I wish I had been softer with him then. I wish instead of focusing on the next medicine or treatment or appointment, I had just sat and held his hand.


Yet I know I couldn’t. The little girl in me was losing her darling papa, and her heart was being ripped apart. She was angry at herself and the world for not being able to fix this for him. If she had let softness in, she wasn’t sure she could have kept going without falling apart.


He loved me so deeply that his actions are etched into my heart. We didn’t say “I love you” or have bedtime routines in our family. I didn’t need those to know I was deeply loved. He showed me—through every life decision, every step of the way. How do you navigate the loss of someone who loved you so preciously, in a way no one else ever can?


I also grieve his last few months—the pain he endured. I loved him fiercely—maybe not as much as he loved me, but pretty darn close—that memories of him in pain make my body stiffen. He met all the changes in his life with such immense grace that I am sometimes left wondering if there were undiscovered parts of him I never got to know. The calm, patience, and gratitude he showed were beautiful sides of him that I will carry in my heart.

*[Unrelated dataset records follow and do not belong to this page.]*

-- ==== Sys2Proof/Machine/Trip.lean ====
section
/-! DEFINITION. Trips of meetings: a key's home, the meeting core, setting out and going home (R233..R243). -/
namespace Sys2Proof.Machine

/-- Removing a context from its core's slot. -/
def State.freeSlot (s : State) (c slot : Nat) : State :=
  let core := s.core c
  s.setCore c { core with
    slots := tableErase core.slots slot
    holder := if core.holder = some slot then none else core.holder
    last := if core.holder = some slot then slot else core.last }

/-! ## Homes and meeting cores -/

/-- The hash of a key and a scope identity (R233). -/
def meetHash (key sid : Word64) : Nat :=
  let lo (x : Word64) : BitVec 32 := x.extractLsb' 0 32
  let hi (x : Word64) : BitVec 32 := x.extractLsb' 32 32
  (mix (lo key ^^^ mix (hi key ^^^ mix (lo sid ^^^ mix (hi sid))))).toNat

/-- The home quad of a party (R233). -/
def State.meetHome (s : State) (a : Act) (p : Party) : Nat :=
  let qs := s.scopeQuads p.kind p.rect a.homeCore
  qs[meetHash p.key p.sid % max qs.length 1]?.getD (coreQuad a.homeCore)

/-- Twice the distance of a core to the midpoint of two cores (R235). -/
def midDistance (c c1 c2 : Nat) : Nat :=
  let d (x y z : Nat) : Nat := ((2 * x : Int) - (y + z)).natAbs
  d (coreX c) (coreX c1) (coreX c2) + d (coreY c) (coreY c1) (coreY c2)

/-- The cores from which a meeting core is drawn (R235). -/
def State.meetCores (s : State) (p : Party) (origin : Nat) : List Nat :=
  let cs := if p.kind = 5 then (List.range 2048).filter (inRect p.rect)
    else (s.scopeQuads p.kind p.rect origin).flatMap quadCores
  cs.filter s.live

/-- The better of two candidates: the nearer, then the lower index. -/
def nearer (f : Nat → Nat) (a b : Nat) : Nat := if f b < f a ∨ (f b = f a ∧ b < a) then b else a

/-- The meeting core of a pair with origin cores c1 and c2, if there is a candidate (R235). -/
def State.meetCore? (s : State) (p : Party) (origin c1 c2 : Nat) : Option Nat :=
  let f := fun c => midDistance c c1 c2
  match (s.meetCores p origin).filter (fun c => (s.core c).visitors.isEmpty && decide (f c ≤ 16)) with
  | [] => none
  | c :: cs => some (cs.foldl (nearer f) c)

/-! ## Luggage and trips -/

/-- Lines of a range that hold poison, by number within the range. -/
def State.badLocal (s : State) (c a n : Nat) : List Nat :=
  (List.range (n / 64)).filter (fun i => sparseGet false (s.core c).lmPoison (a / 64 + i))

/-- Marking lines of local memory as poisoned. -/
def State.markBad (s : State) (c a : Nat) (ls : List Nat) : State :=
  let core := s.core c
  s.setCore c { core with lmPoison := ls.foldl (fun m i => sparseSet false m (a / 64 + i) true) core.lmPoison }

/-- A party leaves its origin slot, which stays held for it, with its luggage (R236). -/
def State.departOut (s : State) (aid partner partnerCore role core : Nat) : State :=
  let s := s.settle (s.act aid).core aid
  let a := s.act aid
  match a.party with
  | none => s
  | some p =>
    let bytes := s.lmRead a.core p.l0 p.len
    let bad := s.badLocal a.core p.l0 p.len
    let s := s.setAct aid { a.setMg 3 with
      party := some { p with partner := partner, partnerCore := partnerCore, role := role, meetCore := core
                             bytes := bytes, badLines := bad } }
    let s := s.freeSlot a.core a.slot
    s.setCore a.core { s.core a.core with held := tableSet (s.core a.core).held a.slot aid }

/-- Both parties of a pair set out for their meeting core; role 0 has the lower origin core, or the lower slot (R235). -/
def State.startPair (s : State) (q : Nat) (e : MeetEntry) (b : MeetArr) (core : Nat) : State :=
  let x := s.act e.first.act
  let y := s.act b.act
  let firstIs0 := decide (x.homeCore < y.homeCore) || (x.homeCore == y.homeCore && decide (x.homeSlot < y.homeSlot))
  let (a0, a1) := if firstIs0 then (e.first.act, b.act) else (b.act, e.first.act)
  let s := s.setQuad q { s.quad q with meet := (s.quad q).meet.filter (fun z => z != e) }
  let s := s.setCore core { s.core core with visitors := [a0, a1] }
  let c0 := (s.act a0).homeCore
  let c1 := (s.act a1).homeCore
  (s.departOut a0 a1 c1 0 core).departOut a1 a0 c0 1 core

/-- A QUEUED pair tries to find its meeting core (R235). -/
def State.tryPair (s : State) (q : Nat) (e : MeetEntry) : State :=
  match e.second with
  | none => s
  | some b =>
    let x := s.act e.first.act
    match x.party with
    | none => s
    | some p =>
      match s.meetCore? p x.homeCore x.homeCore (s.act b.act).homeCore with
      | none => s
      | some core => s.startPair q e b core

/-- The QUEUED pairs of the package, oldest pairing first: home and entry. -/
def State.queuedPairs (s : State) : List (Nat × MeetEntry) :=
  sortBy (fun x => x.2.paired)
    (s.quads.flatMap (fun x => (x.2.meet.filter (fun e => e.second.isSome)).map (x.1, ·)))

/-- Every home retries its QUEUED pairs (R235). -/
def State.retryPairs (s : State) : State := s.queuedPairs.foldl (fun s x => s.tryPair x.1 x.2) s

/-- A reservation of a visitor slot ends; with the last of the pair every home retries (R235, R241). -/
def State.leaveVisitor (s : State) (core aid : Nat) : State :=
  let s := s.setCore core { s.core core with visitors := (s.core core).visitors.filter (fun z => z != aid) }
  if (s.core core).visitors.isEmpty then s.retryPairs else s

/-- THE TRIP HOME STARTS (R241): the visitor slot is freed and the luggage travels with the party. -/
def State.startPart (s : State) (aid : Nat) (op : Option Nat) (exiting : Bool) : State :=
  let a := s.act aid
  match a.party with
  | none => s
  | some p =>
    let base := visitorBase a.slot
    let s := s.setAct aid { a.setMg 5 with
      party := some { p with parted := true, partOp := op, exiting := exiting
                             bytes := s.lmRead a.core base p.len, badLines := s.badLocal a.core base p.len } }
    let b := s.act p.partner
    let s := match b.party with
      | some q => if q.partner = aid ∧ (tableGet? s.acts p.partner).isSome then
            s.setAct p.partner { b with party := some { q with partnerParted := true } } else s
      | none => s
    let s := s.freeSlot a.core a.slot
    s.leaveVisitor a.core aid

end Sys2Proof.Machine
end

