/-- A destination tag VCVT accepts. -/
def cvtDst (t : Nat) : Bool := tagKnown t && t ≠ 0 && !tagBp t

/-- VCVT (R188). -/
def execVcvt (mod : BitVec 4) (d a b : BitVec 6) (imm : BitVec 16) (cl : Clauses) (s : State) :
    Host.Outcome State Fault Refusal :=
  run (.vcvt mod d a b imm cl) cl {} noPre (fun _ aid x st =>
    let va := x.v a.toNat
    let vd := x.v d.toNat
    let t := imm.toNat % 32
    let part := imm.toNat / 32 % 8
    let bw : BitVec 32 := if tagScaled t then (x.s b.toNat).setWidth 32 else 0
    if va.t = 0 then .trap (formatTrap 0 0)
    else if !cvtDst t then .trap (formatTrap t 3)
    else match cvtParts (tagCount va.t) (tagCount t) part with
      | none => .trap (formatTrap t 3)
      | some (src, start) =>
        let keep := decide (tagCount va.t < tagCount t) && decide (part ≠ 0)
        if keep = true ∧ vd.t ≠ t then .trap (formatTrap vd.t 3)
        else if !bwOk t bw then .trap (formatTrap t 4)
        else
          let m := mod.toNat % 8
          let rm := if m = 5 then x.rm else m
          let sr := decide (rm = 4)
          let (draws, srs) := if sr then srRun src.length x.srstate else ([], x.srstate)
          let ws := tagWidth va.t
          let wd := tagWidth t
          let rs : List FRes := src.zipIdx.map (fun p =>
            let i := start + p.2
            let e := if i < 32 then bw.toNat % 512 else bw.toNat / 2 ^ 16 % 512
            convElem va.t t rm (draws[p.2]?.getD 0) (mod.getLsbD 3) e (elemVal va.t va.bw p.1 (elem va.data ws p.1)))
          let out := (List.range (512 / wd)).map (fun i =>
            if start ≤ i ∧ i < start + rs.length then (rs[i - start]?.getD { code := 0 }).code
            else if keep then elem vd.data wd i else 0)
          let st := if sr then st.setAct aid { st.act aid with srstate := srs } else st
          fixedRes st 3 [wV d.toNat { data := vecOf wd out, tag := BitVec.ofNat 5 t, bw := bw }]
            (rs.foldl (fun g r => g ||| r.flags) 0)) s

/-- VRETAG (R189). -/
def execVretag (d a b : BitVec 6) (imm : BitVec 16) (cl : Clauses) (s : State) : Host.Outcome State Fault Refusal :=
  run (.vretag d a b imm cl) cl {} noPre (fun _ _ x st =>
    let t := imm.toNat % 32
    let bw : BitVec 32 := if tagBlock t then (x.s b.toNat).setWidth 32 else 0
    if !tagKnown t then .trap (formatTrap t 3)
    else if !bwOk t bw then .trap (formatTrap t 4)
    else fixedRes st 2 [wV d.toNat { data := retagData t (x.v a.toNat).data, tag := BitVec.ofNat 5 t, bw := bw }]) s

/-! ## Bit planes, block scales, bounds -/

/-- RAW, I8, U8 and BPk: what VPLANE's get and put accept (R190). -/
def planeTag (t : Nat) : Bool := t ≤ 2 || tagBp t

/-- VPLANE (R190). -/
def execVplane (mod : BitVec 4) (d a b : BitVec 6) (imm : BitVec 16) (cl : Clauses) (s : State) :
    Host.Outcome State Fault Refusal :=
  run (.vplane mod d a b imm cl) cl {} noPre (fun _ _ x st =>
    let j := imm.toNat % 8
    if mod = 0 then
      let va := x.v a.toNat
      if !planeTag va.t then .trap (formatTrap va.t 0)
      else fixedRes st 4 [wS d.toNat (w64 (ofElems 1 ((List.range 64).map (fun i => elem va.data 1 (8 * i + j)))))]
    else if mod = 1 then
      let vd := x.v d.toNat
      if !planeTag vd.t ∨ (tagBp vd.t ∧ bpK vd.t ≤ j) then .trap (formatTrap vd.t 3)
      else
        let y := x.s a.toNat
        fixedRes st 4 [wV d.toNat { vd with data := vecOf 8 ((List.range 64).map (fun i =>
          let e := elem vd.data 8 i
          e - e / 2 ^ j % 2 * 2 ^ j + (if y.getLsbD i then 2 ^ j else 0))) }]
    else
      let va := x.v a.toNat
      let t := imm.toNat % 32
      let bw : BitVec 32 := (x.s b.toNat).setWidth 32
      if va.t ≠ 0 ∧ va.t ≠ 2 then .trap (formatTrap va.t 0)
      else if !tagBp t then .trap (formatTrap t 3)
      else if !bwOk t bw then .trap (formatTrap t 4)
      else fixedRes st 4 [wV d.toNat { data := vecOf 8 ((elems va.data 8 64).map (· / 2 ^ (8 - bpK t)))
                                       tag := BitVec.ofNat 5 t, bw := bw }]) s

/-- The magnitude's floor(log₂), for a finite non-zero value. -/
def floorLog2 (m : Nat) (e : Int) : Int := e + bitLen m - 1

/-- The block scale of one register (R191): emax is 8 for E4M3, 15 for E5M2. -/
def blockScale (emax : Int) (vs : List Val) : Nat :=
  if vs.any Val.isNan then 511
  else if vs.any Val.isInf then 510
  else
    let ls : List Int := vs.filterMap (fun v => match v with
      | .fin _ m e => if m = 0 then none else some (floorLog2 m e)
      | _ => none)
    match ls with
    | [] => 0
    | l :: r => (min 510 (max 0 (r.foldl max l - emax + 255))).toNat

/-- VQSCALE (R191). -/
def execVqscale (mod : BitVec 4) (d a c : BitVec 6) (cl : Clauses) (s : State) : Host.Outcome State Fault Refusal :=
  run (.vqscale mod d a c cl) cl {} noPre (fun _ _ x st =>
    let va := x.v a.toNat
    if !tagFloat va.t then .trap (formatTrap va.t 0)
    else
      let w := tagWidth va.t
      let mask := x.p (mod.toNat % 8)
      let vs := ((List.range (512 / w)).filter (active mask w)).map (fun i => (tagFmt va.t).decode (elem va.data w i))
      let e := blockScale (if mod.getLsbD 3 then 15 else 8) vs
      fixedRes st 4 [wS d.toNat (w64 (max e (bits (x.s c.toNat) 8 0)))]) s

/-- VBND (R192): the bound register's mode and sticky bit play no part. -/
def execVbnd (mod : BitVec 4) (d a b c : BitVec 6) (cl : Clauses) (s : State) : Host.Outcome State Fault Refusal :=
  run (.vbnd mod d a b c cl) cl {} noPre (fun _ _ x st =>
    let va := x.v a.toNat
    if !(tagFloat va.t || tagFp8 va.t) then .trap (formatTrap va.t 0)
    else
      let w := tagWidth va.t
      let mask := x.p c.toNat
      let bd := x.bound b.toNat
      let out (i : Nat) : Bool := active mask w i && boundOut bd ((tagFmt va.t).decode (elem va.data w i))
      if mod = 0 then fixedRes st 2 [wP d.toNat (maskOfElems w ((List.range (512 / w)).map out))]
      else fixedRes st 2 [wV d.toNat { va with data := vecOf w ((List.range (512 / w)).map (fun i =>
        if out i then boundClamp bd va.t ((tagFmt va.t).decode (elem va.data w i)) else elem va.data w i)) }]) s
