-- ==== Sys2Proof/Machine/Matrix.lean ====
section
/-! DEFINITION. The matrix unit: operand formats and fetch, products, moves and tile arithmetic (0x80..0x8F, 0x99..0x9F,
R207..R223, R232, R69..R71). A word enters the unit's queue at issue with what it captured; the unit performs words in
the order in which they issued (`matPerform`). -/
namespace Sys2Proof.Machine

/-! ## Tiles (R51) -/

/-- A tile from its elements. -/
def tileOf (i32 : Bool) (f : Nat → Nat → BitVec 32) : Tile :=
  { i32 := i32
    elems := (List.range 4096).filterMap (fun p => let v := f (p / 64) (p % 64); if v = 0 then none else some (p, v)) }

def Tile.get (t : Tile) (i j : Nat) : BitVec 32 := sparseGet 0 t.elems (64 * i + j)

def State.tile (s : State) (c n : Nat) : Tile := (tableGet? (s.core c).tiles n).getD {}
def State.setTile (s : State) (c n : Nat) (t : Tile) : State :=
  s.setCore c { s.core c with tiles := tableSet (s.core c).tiles n t }
/-- A tile is written whole: no line of it holds poison any more (R334; log 46). -/
def State.newTile (s : State) (c n : Nat) (t : Tile) : State :=
  let s := s.setTile c n t
  s.setCore c { s.core c with tilePoison := (s.core c).tilePoison.filter (fun x => x.1 / 256 != n) }
/-- The poison that a read of whole tiles meets: the first poisoned line of them (R296, R334). -/
def State.tilePoisonOf (s : State) (c : Nat) (ns : List Nat) : Option Poison :=
  ((s.core c).tilePoison.find? (fun x => ns.contains (x.1 / 256))).map (fun x =>
    { detail := uncorrDetail 3 3 0, addr := w64 (64 * x.1) })
/-- Changing a tile's format tag, at the issue of the word that sets it (R208). -/
def State.tagTile (s : State) (c n : Nat) (i32 : Bool) : State := s.setTile c n { s.tile c n with i32 := i32 }

/-- The physical tile that mN names. -/
def Act.tile (x : Act) (n : BitVec 6) : Nat := x.tiles[n.toNat]?.getD 0

/-- A field that names a tile beyond the activity's own: ILLOP with the position of the lowest such field (R51, R108). -/
def tileFault (x : Act) (i : Instr) : Option Nat :=
  match layout i, toFields i with
  | some l, some f =>
    let t := if x.visitor then 0 else x.tiles.length
    if l.b = .m ∧ t ≤ f.b.toNat then some 54
    else if l.a = .m ∧ t ≤ f.a.toNat then some 60
    else if l.d = .m ∧ t ≤ f.d.toNat then some 66
    else none
  | _, _ => none

/-- The check as an encoding check of a word. -/
def tilePre (i : Instr) (x : Act) (_ : State) : Option Trap := (tileFault x i).map (mkTrap cILLOP ·)

/-- Every word of the chapter that names no tile raises PATTERN(6) in a visitor slot (R207). -/
def homeFault (x : Act) : Option Trap := if x.visitor then some (patternTrap 6 0) else none

/-- The format tag of a tile as a register's tag. -/
def tileTag (i32 : Bool) : Nat := if i32 then 4 else 6

/-! ## The matrix registers (R207) -/

def Act.mr (x : Act) : Nat := bits x.msh 5 0 + 1
def Act.nc (x : Act) : Nat := bits x.msh 13 8 + 1
def Act.kLen (x : Act) : Nat := bits x.msh 27 20 + 1
def Act.fa (x : Act) : Nat := bits x.mfm 4 0
def Act.fb (x : Act) : Nat := bits x.mfm 12 8
def Act.aax (x : Act) : Nat := bits x.mfm 39 16
def Act.apx (x : Act) : Nat := bits x.mfm 63 40
def Act.msbValid (x : Act) : Bool := x.msb.getLsbD 4
def Act.msbRing (x : Act) : Nat := bits x.msb 3 0
def Act.msbStage (x : Act) : Nat := bits x.msb 15 8
def Act.msbGen (x : Act) : Nat := bits x.msb 31 16
def Act.msbFill (x : Act) : Nat := bits x.msb 63 32

/-- A ring, channel or event line the activity's gang was not granted (R45, R244). -/
def Act.granted (x : Act) (n : Nat) : Bool := x.rings.getLsbD n

/-- The rows of a stage under fb (R211). -/
def stageRows (r : Ring) (fb : Nat) : Nat :=
  let sz := r.stageBytes
  let wb := tagWidth fb / 8
  if tagScaled fb then ((List.range (sz / 64 + 1)).filter (fun n => 64 * n + 128 * cdiv n 32 ≤ sz)).getLastD 0
  else sz / (64 * wb)

/-- The checks of the bound stage (R212). -/
def stageFault (s : State) (x : Act) : Option Trap :=
  let r := s.ring x.quad x.msbRing
  if !x.msbValid then some (mkTrap cSTAGE 4)
  else if (sparseGet 0 r.gen x.msbStage).toNat ≠ x.msbGen then some (mkTrap cSTAGE 2)
  else if 2 ^ 31 ≤ sub32 x.msbFill r.e.toNat then some (mkTrap cSTAGE 3)
  else none

/-! ## Formats (R210) -/

def isF16 (t : Nat) : Bool := t = 7 || t = 8
def isFp8 (t : Nat) : Bool := tagFp8 t || tagScaled t
def isByte (t : Nat) : Bool := t = 1 || t = 2

/-- The tile tag of an accepted pair: true for I32. -/
def pairTag (fa fb : Nat) : Option Bool :=
  if isF16 fa && fa == fb then some false
  else if isFp8 fa && isFp8 fb then some false
  else if tagBp fa && (isByte fb || isFp8 fb) then some false
  else if isByte fa && isByte fb then some true
  else none
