/-! ## A transfer's pieces -/

/-- How many lines, elements or blocks a transfer has. -/
def Transfer.count (t : Transfer) : Nat :=
  match t.what with
  | .scatter _ _ m => m
  | .cpyp len _ _ _ _ _ => len / 64
  | .cpyr fmt _ _ _ _ budget span g => cdiv (g.pat.cutMajor budget span).length (recastBlock fmt)
  | x => lineCount (if t.out then t.off.toNat else t.loc) x.total

/-- One piece: the state after it, or after what a failing piece wrote, with the stop. -/
def State.piece (s : State) (q : Nat) (t : Transfer) : Except (State × Stop) State :=
  match t.what with
  | .gather idx e m => s.gatherLine q t idx e m t.pos
  | .scatter idx e _ => s.scatterElem q t idx e t.pos
  | .cpyp _ peer obj off _ _ => s.peerLine t peer obj off t.pos
  | .cpyr fmt stride obj values scales budget span g => s.recastPiece t fmt stride obj values scales budget span g t.pos
  | _ => s.copyLineOf q t (if t.out then t.off.toNat else t.loc) t.pos

/-- The stage of a fill is free: the ring has released the fill before it there (R46, R249). -/
def State.stageFree (s : State) (q : Nat) (t : Transfer) : Bool :=
  match t.ring with
  | none => true
  | some (n, fill) => let r := s.ring q n; decide (sub32 fill.toNat r.e.toNat ≤ r.count)

/-- Every earlier local access of the issuing activity has been performed (R247). -/
def State.sourcesReady (s : State) (t : Transfer) : Bool :=
  !(s.ops.any (fun x => x.2.act == t.act && decide (x.2.num < t.num)
    && (x.2.kind.onScratch || !(x.2.kind.localFoot t.core).isEmpty)))

/-- The transfer that a channel performs now; none while it has to wait (for its stage, for its activity's earlier local
accesses, for writes that had been accepted before its command issued and are still held back) or the engine is frozen
(R245, R247, R282, R340). -/
def State.channelHead (s : State) (q n : Nat) : Option Transfer :=
  if (s.quad q).halting then none
  else match (s.chan q n).queue with
    | t :: _ => if s.stageFree q t && s.sourcesReady t && s.placed t.behind then some t else none
    | [] => none

/-- A channel whose transfer has a line, element or block to perform now. -/
def State.lineDue (s : State) (q n : Nat) : Bool :=
  match s.channelHead q n with
  | some t => decide (t.pos < t.count) && (match s.piece q t with | .error (_, .miss _ _ _) => false | _ => true)
  | none => false

/-- The channel whose turn it is: round-robin in order of channel number, line by line (R245). -/
def State.turnOf (s : State) (q : Nat) : Option Nat :=
  ((List.range 16).map (fun i => ((s.quad q).lastChan + 1 + i) % 16)).find? (s.lineDue q)

/-! ## How a transfer ends (R245, R249, R253, R254) -/

/-- Fills that have ended land in order, each once its stage is released: F − E never passes count + 1 (R46, R249). -/
def Ring.land (r : Ring) : Nat → Ring
  | 0 => r
  | n + 1 =>
    match r.landing.find? (fun x => x.1 == r.f && decide (sub32 r.f.toNat r.e.toNat ≤ r.count)) with
    | none => r
    | some (f, bad) =>
      let i := f.toNat % r.stages
      Ring.land { r with
        gen := sparseSet 0 r.gen i (sparseGet 0 r.gen i + 1)
        f := r.f + 1
        badFills := r.badFills ++ (match bad with | some b => [(f, b.1, b.2)] | none => [])
        landing := r.landing.filter (fun x => x.1 != f) } n

/-- A transfer ends: its watermark, its fill and its event line, whose bad bit only EVCLR clears (R276); `bad` is the cause of a fault, 0 for a cancellation. -/
def State.endTransfer (s : State) (q n : Nat) (t : Transfer) (bad : Option Nat) : State :=
  let c := s.chan q n
  let c := { c with queue := c.queue.filter (fun x => x.id != t.id), wm := t.id + 1 }
  let c := match t.what, bad with
    | .cpyw _ p0 images _ _ _ p _ ow oh _ _ _ _ _, none =>
      { c with vcount := BitVec.ofNat 16 (windowCount images ow oh p0 p) }
    | _, _ => c
  let s := s.setChan q n c
  let s := match t.ring with
    | some (rn, fill) =>
      let r := s.ring q rn
      let r := { r with landing := r.landing ++ [(fill, bad.map (n, ·))] }
      s.setRing q rn (r.land r.landing.length)
    | none => s
  match t.line with
  | some l => s.setLine q l { set := true, bad := (s.line q l).bad || bad.isSome }
  | none => s

/-- Every transfer still queued on a channel is cancelled. -/
def State.cancelChan (s : State) (q n : Nat) : State :=
  (s.chan q n).queue.foldl (fun (s : State) t => s.endTransfer q n t (some 0)) s

/-- A fault in flight: the channel is faulted, the transfer ends, later ones are cancelled (R253). -/
def State.faultChan (s : State) (q n : Nat) (t : Transfer) (cause off : Nat) : State :=
  let c := s.chan q n
  let s := s.setChan q n { c with
    faulted := true, cause := BitVec.ofNat 8 cause, fid := t.id, addr := BitVec.ofNat 48 off }
  (s.endTransfer q n t (some cause)).cancelChan q n

/-- CPCAN's effect on a channel (R254). -/
def State.clearChan (s : State) (q n : Nat) : State :=
  let s := s.cancelChan q n
  let c := s.chan q n
  s.setChan q n { c with faulted := false, cause := 0, fid := 0, addr := 0, wm := c.nx }

/-! ## Waits on the engine that a save area brought back (R245, R249, R276, R300) -/

/-- A wait that may end does: its core's L1 read cache is invalidated and its tag clears, or it raises COPY (log 8). -/
def State.endWait (s : State) (oid : Nat) : State :=
  match s.op? oid with
  | none => s
  | some o =>
    match s.engineWait o.kind with
    | some (_, .ok ws) => if s.canLand o then (s.l1Clear (s.act o.act).core).clearTag oid o ws else s
    | some (_, .error t) => s.lateTrap oid o t
    | none => s

/-- Every wait on a quad's engine looks again. -/
def State.settleWaits (s : State) (q : Nat) : State :=
  (s.ops.filter (fun x => match x.2.kind with
    | .cpwait p _ _ => p == q
    | .stgwait p _ _ _ => p == q
    | .evwait p _ => p == q
    | _ => false)).foldl (fun (s : State) x => s.endWait x.1) s

end Sys2Proof.Machine
end

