-- ==== Sys2Proof/Machine/Sched.lean ====
section
/-! DEFINITION. What the armature scheduler does: the journal and status words, where a crew fits, dispatching a crew,
swapping one out and in, snapshots of an epoch, and how a gang is accepted, completed and ended (R17..R22, R27, R29, R34,
R35, R299..R302, R311..R320, R327..R330, R333). -/
namespace Sys2Proof.Machine

/-- The same change to every core, quad or partition. -/
def State.mapCores (s : State) (f : Core → Core) : State := { s with cores := s.cores.map (fun (x : Nat × Core) => (x.1, f x.2)) }
def State.mapQuads (s : State) (f : Quad → Quad) : State := { s with quads := s.quads.map (fun (x : Nat × Quad) => (x.1, f x.2)) }
def State.mapParts (s : State) (f : Part → Part) : State := { s with parts := s.parts.map (fun (x : Nat × Part) => (x.1, f x.2)) }

/-! ## Where a crew fits (R18, R302) -/

/-- What a resident crew holds of a quad. -/
structure Holding where
  gang : Nat
  crew : Nat
  quad : Nat
  slots : List (Nat × Nat)
  tiles : List (Nat × Nat)
  lm : List (Nat × Nat × Nat)
  qs : Nat × Nat
  rings : BitVec 16
deriving DecidableEq, Repr

/-- A crew is resident: placed, not swapped out, not ended. -/
def Crew.resident (c : Crew) : Bool := !c.swapped && !c.finished

def Gang.lmLen (r : LaunchRec) : Nat := r.lmem * 4096
def Gang.qsLen (r : LaunchRec) : Nat := r.qsmem * 65536

/-- Every resident crew's holding. -/
def State.holdings (s : State) : List Holding :=
  s.gangs.flatMap (fun x => x.2.crews.filterMap (fun y =>
    if y.2.resident then
      some { gang := x.1, crew := y.1, quad := y.2.quad, slots := y.2.slots, tiles := y.2.tiles
             lm := y.2.lmBase.map (fun z => (z.1, z.2, Gang.lmLen x.2.lrec))
             qs := (y.2.qsBase, Gang.qsLen x.2.lrec), rings := x.2.lrec.rings }
    else none))

/-- A placement of a crew. -/
structure Place where
  quad : Nat
  cores : List Nat
  slots : List (Nat × Nat)
  tiles : List (Nat × Nat)
  lm : List (Nat × Nat)
  qs : Nat
deriving DecidableEq, Repr

/-- [b, b + n) is free of occupied ranges and inside the area. -/
def rangeFree (occ : List (Nat × Nat)) (limit b n : Nat) : Bool :=
  decide (b + n ≤ limit) && (n == 0 || occ.all (fun o => decide (b + n ≤ o.1) || decide (o.1 + o.2 ≤ b) || o.2 == 0))

/-- The lowest offset at which n bytes fit. -/
def lowestFit (occ : List (Nat × Nat)) (limit n : Nat) : Option Nat :=
  ((0 :: occ.map (fun o => o.1 + o.2)).filter (fun b => rangeFree occ limit b n)).foldl
    (fun m b => match m with | none => some b | some x => some (min x b)) none

/-- A slot of a core is free of contexts, of parties that are away and of crews. -/
def State.slotFree (s : State) (hs : List Holding) (c n : Nat) : Bool :=
  (tableGet? (s.core c).slots n).isNone && (tableGet? (s.core c).held n).isNone
    && !(hs.any (fun h => h.slots.contains (c, n)))

def lmOcc (hs : List Holding) (c : Nat) : List (Nat × Nat) :=
  hs.flatMap (fun h => h.lm.filterMap (fun x => if x.1 = c then some x.2 else none))

def tilesFree (hs : List Holding) (c : Nat) : List Nat :=
  (List.range 8).filter (fun n => !(hs.any (fun h => h.tiles.contains (c, n))))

This is grief. Messy thoughts. Insufficient words. A deep pain that lives in the fibers of the body. It is not supposed to make sense. We aren’t meant to grieve from the mind. That would not be fair to the memory of someone who lives in our hearts.


If you are grieving someone or something, I hope you have the space to feel without an expiration date, and the support to let yourself be held.


I only wish he can feel this love wherever his soul might be. May his entire being have a deep knowing that he was fiercely loved by three women, and so deeply cherished that he continues on in our hearts.